» Data provided
/-! The status bits -/

theorem WritesPsl.instr {p : Byte} (h : WritesPsl s i p) : i = .lpsl ∨ (∃ v, i = .ppsl v) ∨ ∃ v, i = .cpsl v := by
  cases h
  case lpsl => exact .inl rfl
  case ppsl v => exact .inr (.inl ⟨v, rfl⟩)
  case cpsl v => exact .inr (.inr ⟨v, rfl⟩)

theorem WritesPsu.instr {x : Byte} (h : WritesPsu s i x) : i = .lpsu ∨ (∃ v, i = .ppsu v) ∨ ∃ v, i = .cpsu v := by
  cases h
  case lpsu => exact .inl rfl
  case ppsu v => exact .inr (.inl ⟨v, rfl⟩)
  case cpsu v => exact .inr (.inr ⟨v, rfl⟩)

theorem WritesPsl.writesCC {p : Byte} (h : WritesPsl s i p) : writesCC i = true := by cases h <;> rfl

theorem WritesCarry.writesCC (h : WritesCarry s i) : writesCC i = true := by
  cases h
  case add f => rcases f with r | ⟨r, v⟩ | (⟨r, a⟩ | ⟨x, a⟩) <;> rfl
  case sub f => rcases f with r | ⟨r, v⟩ | (⟨r, a⟩ | ⟨x, a⟩) <;> rfl
  case rrl => rfl
  case rrr => rfl

theorem WritesPsu.writesSP {x : Byte} (h : WritesPsu s i x) : writesSP i = true := by cases h <;> rfl

theorem IsCall.writesSP (h : IsCall i) : writesSP i = true := by
  cases h
  case zbsr => rfl
  case bsxa => rfl
  case bst f => cases f <;> rfl
  case bsf f => cases f <;> rfl
  case bsn f => cases f <;> rfl

/-- What the table keeps of the PSL for an instruction that does not write it whole. -/
theorem Effect.psl_tabulated (e : Effect s i t) (h1 : i ≠ .lpsl) (h2 : ∀ v, i ≠ .ppsl v) (h3 : ∀ v, i ≠ .cpsl v) :
    controlKept s.psl t.psl ∧ ((∀ f, i ≠ addOf f) → (∀ f, i ≠ subOf f) →
      (wcOf s.psl = true → (∀ r, i ≠ .rrl r) ∧ ∀ r, i ≠ .rrr r) → onlyCC s.psl t.psl) := by
  rcases e.psl with h | ⟨_, h, _⟩ | ⟨hi, h, _⟩ | ⟨_, h⟩ | hi
  · exact h ▸ ⟨(onlyCC_refl _).controlKept, fun _ _ _ => onlyCC_refl _⟩
  · exact ⟨h.controlKept, fun _ _ _ => h⟩
  · refine ⟨h, fun ha hs hr => ?_⟩
    cases hi
    case add f => exact absurd rfl (ha f)
    case sub f => exact absurd rfl (hs f)
    case rrl r hw => exact absurd rfl ((hr hw).1 r)
    case rrr r hw => exact absurd rfl ((hr hw).2 r)
  · exact ⟨h.controlKept, fun _ _ _ => h⟩
  · rcases hi.instr with rfl | ⟨v, rfl⟩ | ⟨v, rfl⟩
    · exact absurd rfl h1
    · exact absurd rfl (h2 v)
    · exact absurd rfl (h3 v)

theorem Effect.psl_of_not_writesCC (e : Effect s i t) (h : writesCC i = false) : t.psl = s.psl := by
  rcases e.psl with hp | ⟨hi, _⟩ | ⟨hi, _⟩ | ⟨⟨r, rfl⟩, _⟩ | hi
  · exact hp
  · exact absurd hi (by simp [h])
  · exact absurd hi.writesCC (by simp [h])
  · exact absurd h (by simp [writesCC])
  · exact absurd hi.writesCC (by simp [h])

theorem Effect.sp_of_not_writesSP (e : Effect s i t) (h : writesSP i = false) : t.sp = s.sp := by
  rcases e.psu with ⟨hp, _⟩ | ⟨⟨x, hi⟩, _⟩ | ⟨hi, _⟩ | ⟨⟨v, rfl⟩, _⟩ | ⟨⟨v, rfl⟩, _⟩
  · exact hp.2.2
  · exact absurd hi.writesSP (by simp [h])
  · exact absurd hi.writesSP (by simp [h])
  · exact absurd h (by simp [writesSP])
  · exact absurd h (by simp [writesSP])

theorem Effect.flag_ii_tabulated (e : Effect s i t) (h1 : i ≠ .lpsu) (h2 : ∀ v, i ≠ .ppsu v) (h3 : ∀ v, i ≠ .cpsu v) :
    t.flag = s.flag ∧ ((∀ v, i ≠ .rete v) → t.ii = s.ii) := by
  rcases e.psu with ⟨hp, _⟩ | ⟨⟨x, hi⟩, _⟩ | ⟨_, hf, hii⟩ | ⟨_, hf, hii, _⟩ | ⟨⟨v, rfl⟩, hf, _⟩
  · exact ⟨hp.1, fun _ => hp.2.1⟩
  · rcases hi.instr with rfl | ⟨v, rfl⟩ | ⟨v, rfl⟩
    · exact absurd rfl h1
    · exact absurd rfl (h2 v)
    · exact absurd rfl (h3 v)
  · exact ⟨hf, fun _ => hii⟩
  · exact ⟨hf, fun _ => hii⟩
  · exact ⟨hf, fun h => absurd rfl (h v)⟩

theorem Effect.stack_tabulated (e : Effect s i t) (hc : ¬ IsCall i) :
    t.ras = s.ras ∧ (i ≠ .lpsu → (∀ v, i ≠ .ppsu v) → (∀ v, i ≠ .cpsu v) → (∀ v, i ≠ .retc v) → (∀ v, i ≠ .rete v) →
      t.sp = s.sp) := by
  rcases e.psu with ⟨hp, hr⟩ | ⟨⟨x, hi⟩, hr⟩ | ⟨hi, _⟩ | ⟨⟨v, rfl⟩, _, _, hr⟩ | ⟨⟨v, rfl⟩, _, hr⟩
  · exact ⟨hr, fun _ _ _ _ _ => hp.2.2⟩
  · refine ⟨hr, fun h1 h2 h3 _ _ => ?_⟩
    rcases hi.instr with rfl | ⟨v, rfl⟩ | ⟨v, rfl⟩
    · exact absurd rfl h1
    · exact absurd rfl (h2 v)
    · exact absurd rfl (h3 v)
  · exact absurd hi hc
  · exact ⟨hr, fun _ _ _ h _ => absurd rfl (h v)⟩
  · exact ⟨hr, fun _ _ _ _ h => absurd rfl (h v)⟩

/-- Clearing bits of the PSL does not make CC 11. -/
theorem ccOf_and_ne_three {p : Byte} (m : Byte) (h : ccOf p ≠ 3) : ccOf (p &&& m) ≠ 3 := by
  have key : ∀ a b : BitVec 2, a ≠ 3 → a &&& b ≠ 3 := by decide
  rw [ccOf, BitVec.extractLsb'_and]
  exact key _ _ h

theorem Effect.cc_ne_three (e : Effect s i t) (h1 : i ≠ .lpsl) (h2 : ∀ v, i ≠ .ppsl v) (hd : ∀ r, i ≠ .dar r)
    (h3 : ccOf s.psl ≠ 3) : ccOf t.psl ≠ 3 := by
  rcases e.psl with h | ⟨_, _, h⟩ | ⟨_, _, h⟩ | ⟨⟨r, rfl⟩, _⟩ | hi
  · rw [h]; exact h3
  · exact h
  · exact h
  · exact absurd rfl (hd r)
  · generalize t.psl = p at hi ⊢
    cases hi
    case lpsl => exact absurd rfl h1
    case ppsl v => exact absurd rfl (h2 v)
    case cpsl v => exact ccOf_and_ne_three _ h3

end

/-! The obligations -/

/-- Settles O14. -/
theorem onlyStoresWriteMemory : Obligations.OnlyStoresWriteMemory := by
  intro i s t hi h a
  rcases (effect_of_exec h).mem with hm | ⟨m, rfl, _⟩
  · rw [State.peek, State.peek, hm]
  · exact absurd rfl (hi m)

/-- Settles O43. -/
theorem everyInstructionCompletes : Obligations.EveryInstructionCompletes := by
  intro i s
  obtain ⟨t, h, e⟩ := exec_effect i s
  exact ⟨t, h, e.control⟩

/-- Settles O44. -/
theorem statusBitsChangeOnlyAsTabulated : Obligations.StatusBitsChangeOnlyAsTabulated := by
  intro i s t h
  have e := effect_of_exec h
  exact ⟨e.psl_tabulated, e.flag_ii_tabulated, e.psl_of_not_writesCC, e.sp_of_not_writesSP⟩

/-- Settles O45. -/
theorem conditionCodeNeverSetToThree : Obligations.ConditionCodeNeverSetToThree :=
  fun _ _ _ h => (effect_of_exec h).cc_ne_three

/-- Settles O46. -/
theorem stackChangesOnlyByCallsAndReturns : Obligations.StackChangesOnlyByCallsAndReturns := by
  intro i s t h hzbsr hbsxa hbst hbsf hbsn
  refine (effect_of_exec h).stack_tabulated fun hc => ?_
  cases hc
  case zbsr a => exact hzbsr a rfl
  case bsxa a => exact hbsxa a rfl
  case bst v f => exact hbst v f rfl
  case bsf v f => exact hbsf v f rfl
  case bsn r f => exact hbsn r f rfl

/-- Bit 4 of H'10' is RS (10_state.md R38). -/
theorem rsOf_set (p : Byte) : rsOf (p ||| 0x10) = true ∧ rsOf (p &&& ~~~0x10) = false := by
  simp [rsOf]

/-- Settles O47: the other bank by the kinds of effect; PPSL and CPSL of RS change no register. -/
theorem unselectedBankIsKept : Obligations.UnselectedBankIsKept := by
  refine ⟨fun i s t h => (effect_of_exec h).bank, fun s => ⟨_, _, rfl, rfl, fun q => ?_⟩⟩
  obtain ⟨hset, hclear⟩ := rsOf_set s.psl
  simp only [regNow, hset, hclear]
  exact ⟨by cases q <;> rfl, by cases q <;> rfl⟩

end Sys2Proof
end

section
/-! What a step can make of memory (20_memory.md R60, R63, R75): only stores into RAM, so that the canonical form and every byte that is not RAM are kept. Said of each part of a step, then of the step. -/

» Work to be completed
Repeat, word for word, the lines above between the line holding "Settles O46. -/" and the line holding "no register. -/", inclusive; omit everything else.

» Solution to the problem
/-- Settles O46. -/
theorem stackChangesOnlyByCallsAndReturns : Obligations.StackChangesOnlyByCallsAndReturns := by
  intro i s t h hzbsr hbsxa hbst hbsf hbsn
  refine (effect_of_exec h).stack_tabulated fun hc => ?_
  cases hc
  case zbsr a => exact hzbsr a rfl
  case bsxa a => exact hbsxa a rfl
  case bst v f => exact hbst v f rfl
  case bsf v f => exact hbsf v f rfl
  case bsn r f => exact hbsn r f rfl

/-- Bit 4 of H'10' is RS (10_state.md R38). -/
theorem rsOf_set (p : Byte) : rsOf (p ||| 0x10) = true ∧ rsOf (p &&& ~~~0x10) = false := by
  simp [rsOf]

/-- Settles O47: the other bank by the kinds of effect; PPSL and CPSL of RS change no register. -/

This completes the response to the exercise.